Throughout the 1940’s China faced many economic and social problems. Chinese society had developed very little since the nineteenth and had been hit badly by the warfare of the twentieth century. Additionally, the ongoing war with Japan initiated by Japanese troops in Beijing as part of a carefully prepared plan wherein Japan would invade China in an attempt to fuel their hunger for land and steadily increase their own empire. Naturally, the Guomindang and the Communist parties remained in their own designated areas from where they had previously suppressed the Civil War between them.This caused much disunity among the people and quality of life in the countryside areas of China deteriorated rapidly.
During this time Chinese industry was very weak. There was very little in the way of large scale production facilities and all agricultural activities relied on manual labour and communes. As a result of this many food shortages arose. This mainly affected the poorer areas of China, inhabited mostly by peasants, later it did, however, become a major problem in the perhaps more privileged areas of China. In such areas, predominantly cities and towns, hungry crowds stormed shops, riots broke out, and public order collapsed.
However, this was not the full extent of China’s problems. There was not much in the way of new technology and farming was very inefficient.

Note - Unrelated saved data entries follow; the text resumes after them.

theorem witness_StepRunsTheDecodedInstruction : FetchesInstr (s0 0x01100800#32) (.add .always 2 0 1) :=
  fetchesInstr_of rfl (by decide) rfl rfl
/-- At the end of the code, with no code at all, and one byte before the end. -/
theorem witness_StepHaltsAtTheEndOfTheCode :
    ((loaded [0#32]).setPc 4#32).run = .running ∧ ((loaded [0#32]).setPc 4#32).codeLen ≤ ((loaded [0#32]).setPc 4#32).pc ∧
      (loaded []).run = .running ∧ (loaded []).codeLen = 0 ∧
      ((loaded [0#32]).setPc 3#32).pc < ((loaded [0#32]).setPc 3#32).codeLen := by decide
/-- A skipped `mov`; opcode 63 under condition 1, by default. -/
theorem witness_SkippedWordOnlyAdvancesThePc :
    (Fetches (s0 0x83000007#32) 0x83000007#32 ∧
      conditionSet (Cond.ofCode (conditionField 0x83000007#32)) (s0 0).flags = false ∧
      OpMap.default.number .mov = opcodeField 0x83000007#32) ∧
    (Fetches (s0 0x3F800000#32) 0x3F800000#32 ∧
      conditionSet (Cond.ofCode (conditionField 0x3F800000#32)) (s0 0).flags = false ∧
      (s0 0).cfg.illegalOpcode = .faultIfExecuted) :=
  ⟨⟨⟨rfl, by decide, rfl⟩, by decide, by decide⟩, ⟨⟨rfl, by decide, rfl⟩, by decide, by decide⟩⟩
/-- Under each policy; under `byte_fetch` at the last misaligned address whose word lies in memory. -/
theorem witness_MisalignedFetchFollowsItsParameter :
    ((codeEverywhere 1#32).run = .running ∧ (codeEverywhere 1#32).pc < (codeEverywhere 1#32).codeLen ∧
      (codeEverywhere 1#32).pc.toNat % 4 ≠ 0 ∧ (codeEverywhere 1#32).cfg.fetchMisaligned = .fault) ∧
    (withByteFetch (codeEverywhere 2043#32)).pc < (withByteFetch (codeEverywhere 2043#32)).codeLen ∧
      (withByteFetch (codeEverywhere 2043#32)).pc.toNat % 4 ≠ 0 ∧
      (withByteFetch (codeEverywhere 2043#32)).cfg.fetchMisaligned = .byteFetch ∧
      (withByteFetch (codeEverywhere 2043#32)).pc.toNat + 4 ≤ 2048 := by decide
/-- A misaligned fetch at 2045 under `byte_fetch`; an aligned one at 2048 with a code longer than memory. -/
theorem witness_FetchOutOfBoundsStops :
    ((withByteFetch (codeEverywhere 2045#32)).run = .running ∧
      (withByteFetch (codeEverywhere 2045#32)).pc < (withByteFetch (codeEverywhere 2045#32)).codeLen ∧
      (withByteFetch (codeEverywhere 2045#32)).cfg.fetchMisaligned = .byteFetch ∧
      (withByteFetch (codeEverywhere 2045#32)).cfg.memSize < (withByteFetch (codeEverywhere 2045#32)).pc.toNat + 4) ∧
    (codeEverywhere 2048#32).pc < { codeEverywhere 2048#32 with codeLen := 2052#32 }.codeLen ∧
      (codeEverywhere 2048#32).pc.toNat % 4 = 0 ∧ (codeEverywhere 2048#32).cfg.memSize < 2048 + 4 := by decide
/-- Opcode 63 under each setting, with a gate that passes and one that does not. -/
theorem witness_UnassignedOpcodeFollowsItsParameter :
    (Fetches (s0 0x1F800000#32) 0x1F800000#32 ∧ (∀ k, OpMap.default.number k ≠ opcodeField 0x1F800000#32) ∧
      (s0 0).cfg.illegalOpcode = .faultIfExecuted ∧
      conditionSet (Cond.ofCode (conditionField 0x1F800000#32)) (s0 0).flags = true) ∧
    (Fetches (s0 0xFF800000#32) 0xFF800000#32 ∧ (∀ k, OpMap.default.number k ≠ opcodeField 0xFF800000#32) ∧
      conditionSet (Cond.ofCode (conditionField 0xFF800000#32)) (s0 0).flags = false) ∧
    Fetches (withIllegal .faultAlways (s0 0xFF800000#32)) 0xFF800000#32 ∧
    Fetches (withIllegal .nop (s0 0x1F800000#32)) 0x1F800000#32 :=
  ⟨⟨⟨rfl, by decide, rfl⟩, by intro k; cases k <;> decide, rfl, by decide⟩,
    ⟨⟨rfl, by decide, rfl⟩, by intro k; cases k <;> decide, by decide⟩, ⟨rfl, by decide, rfl⟩, ⟨rfl, by decide, rfl⟩⟩
/-- The seven forms whose destination is register 15. -/
theorem witness_WritesOfRegisterFifteenTransferControl :
    conditionSet .always (s0 0).flags = true ∧
    FetchesInstr (s0 0x01788000#32) (.add .always 15 1 0) ∧ FetchesInstr (s0 0x01F88000#32) (.sub .always 15 1 0) ∧
    FetchesInstr (s0 0x02788000#32) (.mul .always 15 1 0) ∧
    (FetchesInstr (s0 0x02F88000#32) (.div .always 15 1 0) ∧ (advance (s0 0x02F88000#32)).reg 0 ≠ 0) ∧
    (FetchesInstr (s0 0x00798000#32) (.ldr .always 15 3) ∧ ((advance (s0 0x00798000#32)).reg 3).toNat + 4 ≤ 2048) ∧
    FetchesInstr (s0 0x03780008#32) (.mov .always 15 8) ∧ FetchesInstr (s0 0x04F80000#32) (.sav .always 15) :=
  ⟨by decide, fetchesInstr_of rfl (by decide) rfl rfl, fetchesInstr_of rfl (by decide) rfl rfl,
    fetchesInstr_of rfl (by decide) rfl rfl, ⟨fetchesInstr_of rfl (by decide) rfl rfl, by decide⟩,
    ⟨fetchesInstr_of rfl (by decide) rfl rfl, by decide⟩, fetchesInstr_of rfl (by decide) rfl rfl,
    fetchesInstr_of rfl (by decide) rfl rfl⟩
/-- Each row of the table of causes is raised by some running state: 1, 2 and 3 by r2 = 0 and r4 = 2045. -/
theorem witness_StepStopsExactlyAsTheCauseTableSays :
    RaisedBy (s0 0x02801000#32) .divideByZero 0#32 ∧ RaisedBy (s0 0x00020000#32) .outOfBoundsLoad 2045#32 ∧
    RaisedBy (s0 0x00820000#32) .outOfBoundsStore 2045#32 ∧
    RaisedBy (withByteFetch (codeEverywhere 2045#32)) .outOfBoundsFetch 2045#32 ∧
    RaisedBy (codeEverywhere 2047#32) .fetchMisaligned 2047#32 ∧
    RaisedBy (s0 0x1F800000#32) .illegalOpcode 0x1F800000#32 ∧
    RaisedBy (withIllegal .faultAlways (s0 0xFF800000#32)) .illegalOpcode 0xFF800000#32 :=
  ⟨⟨.always, 0, 0, 2, fetchesInstr_of rfl (by decide) rfl rfl, by decide, by decide, by decide⟩,
    ⟨.always, 0, 4, fetchesInstr_of rfl (by decide) rfl rfl, by decide, by decide, by decide⟩,
    ⟨.always, 0, 4, fetchesInstr_of rfl (by decide) rfl rfl, by decide, by decide, by decide⟩,
    ⟨by decide, .inr rfl, by decide, by decide⟩, ⟨by decide, by decide, rfl, by decide⟩,
    ⟨_, ⟨rfl, by decide, rfl⟩, by intro k; cases k <;> decide, rfl, .inr ⟨rfl, by decide⟩⟩,
    ⟨_, ⟨rfl, by decide, rfl⟩, by intro k; cases k <;> decide, rfl, .inl rfl⟩⟩
/-- A stop in the body, one in the fetch, and an unassigned opcode under both settings that stop. -/
theorem witness_FatalStopsArePrecise :
    (∃ t, step (s0 0x02801000#32) = .next t ∧ t.run = .faulted) ∧
    (∃ t, step (codeEverywhere 2047#32) = .next t ∧ t.run = .faulted) ∧
    (∃ t, step (s0 0x1F800000#32) = .next t ∧ t.run = .faulted) ∧
    ∃ t, step (withIllegal .faultAlways (s0 0xFF800000#32)) = .next t ∧ t.run = .faulted :=
  ⟨⟨_, rfl, rfl⟩, ⟨_, rfl, rfl⟩, ⟨_, rfl, rfl⟩, ⟨_, rfl, rfl⟩⟩
/-- `cmp r0 r1` sets G; a host's LOAD; and under other flags the gate answers alike, for a `cmp` and for an `add`. -/
theorem witness_FlagsWrittenOnlyByCmpAndReadOnlyByTheGate :
    (∃ t, step (s0 0x03808000#32) = .next t ∧ t.flags ≠ (s0 0x03808000#32).flags ∧
      (∀ w, Fetches (s0 0x03808000#32) w → conditionSet (Cond.ofCode (conditionField w)) (flagsOf 4) =
        conditionSet (Cond.ofCode (conditionField w)) (s0 0x03808000#32).flags) ∧
      FetchesInstr (s0 0x03808000#32) (.cmp .always 0 1) ∧ conditionSet .always (s0 0x03808000#32).flags = true) ∧
    (HostMove.load [5#32] ≠ .reset ∧ ∃ t, hostStep (.load [5#32]) State.reset = .next t) ∧
    ∃ t, step (s0 0x01100800#32) = .next t ∧
      (∀ w, Fetches (s0 0x01100800#32) w → conditionSet (Cond.ofCode (conditionField w)) (flagsOf 4) =
        conditionSet (Cond.ofCode (conditionField w)) (s0 0x01100800#32).flags) ∧
      ¬ ∃ c a b, FetchesInstr (s0 0x01100800#32) (.cmp c a b) ∧ conditionSet c (s0 0x01100800#32).flags = true :=
  ⟨⟨_, rfl, by decide, fun w h => by
      have e : fetch (s0 0x03808000#32) = .ok 0x03808000#32 := rfl
      have h' := h.2.2
      rw [e] at h'; injection h' with h'; subst h'; decide, fetchesInstr_of rfl (by decide) rfl rfl, by decide⟩,
    ⟨by decide, _, rfl⟩, _, rfl, fun w h => by
      have e : fetch (s0 0x01100800#32) = .ok 0x01100800#32 := rfl
      have h' := h.2.2
      rw [e] at h'; injection h' with h'; subst h'; decide, by
      rintro ⟨c, a, b, ⟨w, h, hd⟩, -⟩
      have e : fetch (s0 0x01100800#32) = .ok 0x01100800#32 := rfl
      have h' := h.2.2
      rw [e] at h'; injection h' with h'; subst h'
      have ed : decodeWord (s0 0x01100800#32).cfg.opmap 0x01100800#32 = .ok (.add .always 2 0 1) := rfl
      rw [ed] at hd; cases hd⟩
theorem witness_OutputIsAppendOnlyAndNeverRead : (∃ t, step (s0 0x05000000#32) = .next t ∧ t.out ≠ []) ∧
    HostMove.run ≠ .reset ∧ ∃ t, hostStep .run State.reset = .next t :=
  ⟨⟨_, rfl, by decide⟩, by decide, _, rfl⟩
/-- `str r0 r3` changes the byte 2044. -/
theorem witness_MemoryWrittenOnlyByStr : ∃ t, (s0 0x00818000#32).mem.wf = true ∧ step (s0 0x00818000#32) = .next t ∧
    t.mem.read 2044 ≠ (s0 0x00818000#32).mem.read 2044 :=
  ⟨_, by decide, rfl, by decide⟩
theorem witness_CodeLengthIsLoadsAndTheHaltingTests :
    (∃ t, hostRun State.reset = .next t) ∧ (∃ t, smallest.cfg.Valid ∧ hostLoad [1#32] smallest = .next t) ∧
    (∃ t, step (s0 0x01100800#32) = .next t ∧ ((s0 0x01100800#32).pc < 1#32 ↔
      (s0 0x01100800#32).pc < (s0 0x01100800#32).codeLen)) ∧
    ∃ t, step ((s0 0).setPc 4#32) = .next t ∧ (((s0 0).setPc 4#32).pc < 4#32 ↔
      ((s0 0).setPc 4#32).pc < ((s0 0).setPc 4#32).codeLen) :=
  ⟨⟨_, rfl⟩, ⟨_, by decide, rfl⟩, ⟨_, rfl, by decide⟩, ⟨_, rfl, by decide⟩⟩
theorem witness_AdvanceNeverWraps :
    (codeEverywhere 2047#32).Inv ∧ (codeEverywhere 2047#32).pc < (codeEverywhere 2047#32).codeLen := by decide
theorem witness_AlignedFetchNeverLeavesTheCode :
    (codeEverywhere 2044#32).Inv ∧ (codeEverywhere 2044#32).run = .running ∧
      (codeEverywhere 2044#32).pc < (codeEverywhere 2044#32).codeLen ∧
      (codeEverywhere 2044#32).pc.toNat % 4 = 0 := by decide
/-- From a state with the invariant: an `add`, and a step that stops. -/
theorem witness_StepKeepsTheStateInvariant :
    (∃ t, (s0 0x01100800#32).Inv ∧ step (s0 0x01100800#32) = .next t) ∧
    ∃ t, (codeEverywhere 2047#32).Inv ∧ step (codeEverywhere 2047#32) = .next t :=
  ⟨⟨_, by decide, rfl⟩, ⟨_, by decide, rfl⟩⟩
theorem witness_HostMovesKeepTheStateInvariant :
    (State.reset.Inv ∧ flagsReachable State.reset.cfg.resetFlags = true) ∧
    (∃ t, hostStep .reset State.reset = .next t) ∧ (∃ t, hostStep (.load [5#32]) State.reset = .next t) ∧
    ∃ t, hostStep .run State.reset = .next t :=
  ⟨by decide, ⟨_, rfl⟩, ⟨_, rfl⟩, ⟨_, rfl⟩⟩
/-- In four bytes of memory one word fits and two do not; a running CORE refuses both. -/
theorem witness_LoadCopiesTheWordsOrRefuses :
    smallest.mem.wf = true ∧ smallest.run = .idle ∧ 4 * [1#32].length ≤ smallest.cfg.memSize ∧
      smallest.cfg.memSize < 4 * [1#32, 2#32].length ∧ (loaded []).run ≠ .idle := by decide
theorem witness_RunStartsOnlyFromIdle : State.reset.run = .idle ∧ (loaded []).run ≠ .idle := by decide
theorem witness_LoadedWordsAreFetched : ∃ t u, smallest.cfg.Valid ∧ smallest.mem.wf = true ∧
    hostLoad [1#32] smallest = .next t ∧ hostRun t = .next u ∧ 0 < [1#32].length :=
  ⟨_, _, by decide, by decide, rfl, rfl, by decide⟩
theorem witness_WithFetchWordIsFetchedNext : State.reset.cfg.Valid ∧ State.reset.mem.wf = true := by decide
theorem witness_HostSeesTheResultOnlyAtTheEnd :
    (halt (loaded [])).run = .halted ∧ (raise { cause := .fetchMisaligned, info := 6#32 } (loaded [])).run = .faulted ∧
      State.reset.run = .idle ∧ (loaded []).run = .running := by decide
theorem witness_DisassemblyAssemblesBack :
    Assembler.disassemble (.jmp .less 3) = some ["jmpl".toList, "r3".toList] ∧
      Assembler.disassemble (.jmp .anyFlag 3) = none := by decide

As expected, this increased the great food shortages now swiftly spreading over China, killing some three million peasants. Little was done by local governments to resolve these issues, this was largely due to them being used to bribery and corruption, thus making any decision making to be extremely slow.
Conjointly, Chinese society was exceedingly traditional. Arranged marriages and bigamy were commonplace. Basic welfare problems, medical care, poor housing and poverty all had a negative effect on peasants, numerous of them living in the so called ‘liberation areas’ under Communist control, and made life for them incredibly hard. Yet again the government, mainly the Communists, did very little to deal with these issues, they did, however, make a few perhaps insignificant, at the time, social reforms, in the laws of women. Consider that women had been oppressed virtually since the start of Chinese society: it was traditional to practice such things as foot-binding and child prostitution. Under the Communists, the 1951 Marriage Law abolished both of these barbarities, as well as arranged marriages, child marriages and bigamy.
On the other hand city life was moderately easier. These were the areas under Chiang Kaishek’s and the Guomindang control, a large number of these cities were in Chongqing, and mostly contained wealthy business men or landowners. Naturally these were the people most to benefit from a Nationalist regime.
Furthermore, amidst all these predicaments, Chiang Kaishek introduced the ‘New Life Movement’ and the ‘Rural Service’ it’s aim was to achieve a sense of national among the people. The New Life Movement put great stress on self-discipline and honesty and encouraged people to be clean and hygienic- for instance, to blow their noses into handkerchiefs instead of onto the street. However it did not try to deal with China’s primary problems, and so because of this it soon earned a reputation of being trivial. The Rural Service, like the New Life Movement, was criticised as being frivolous which did nothing to tackle China’s deep-rooted poverty.
In conclusion, it becomes clear that neither the Communists nor the KMD did little or nothing to improve life for the masses of Chinese people. Many people died of starvation due to the lack of organisation at harvest time and generally throughout the year. The Government had not done much to help peasants and in some cases their living conditions became worse. From here, it seems as though things could not get any worse, and as the winners of the Civil War, the Communists, led victorious. They now had to deal with these not quite glitches in the system, but major problems, for China to be united once again.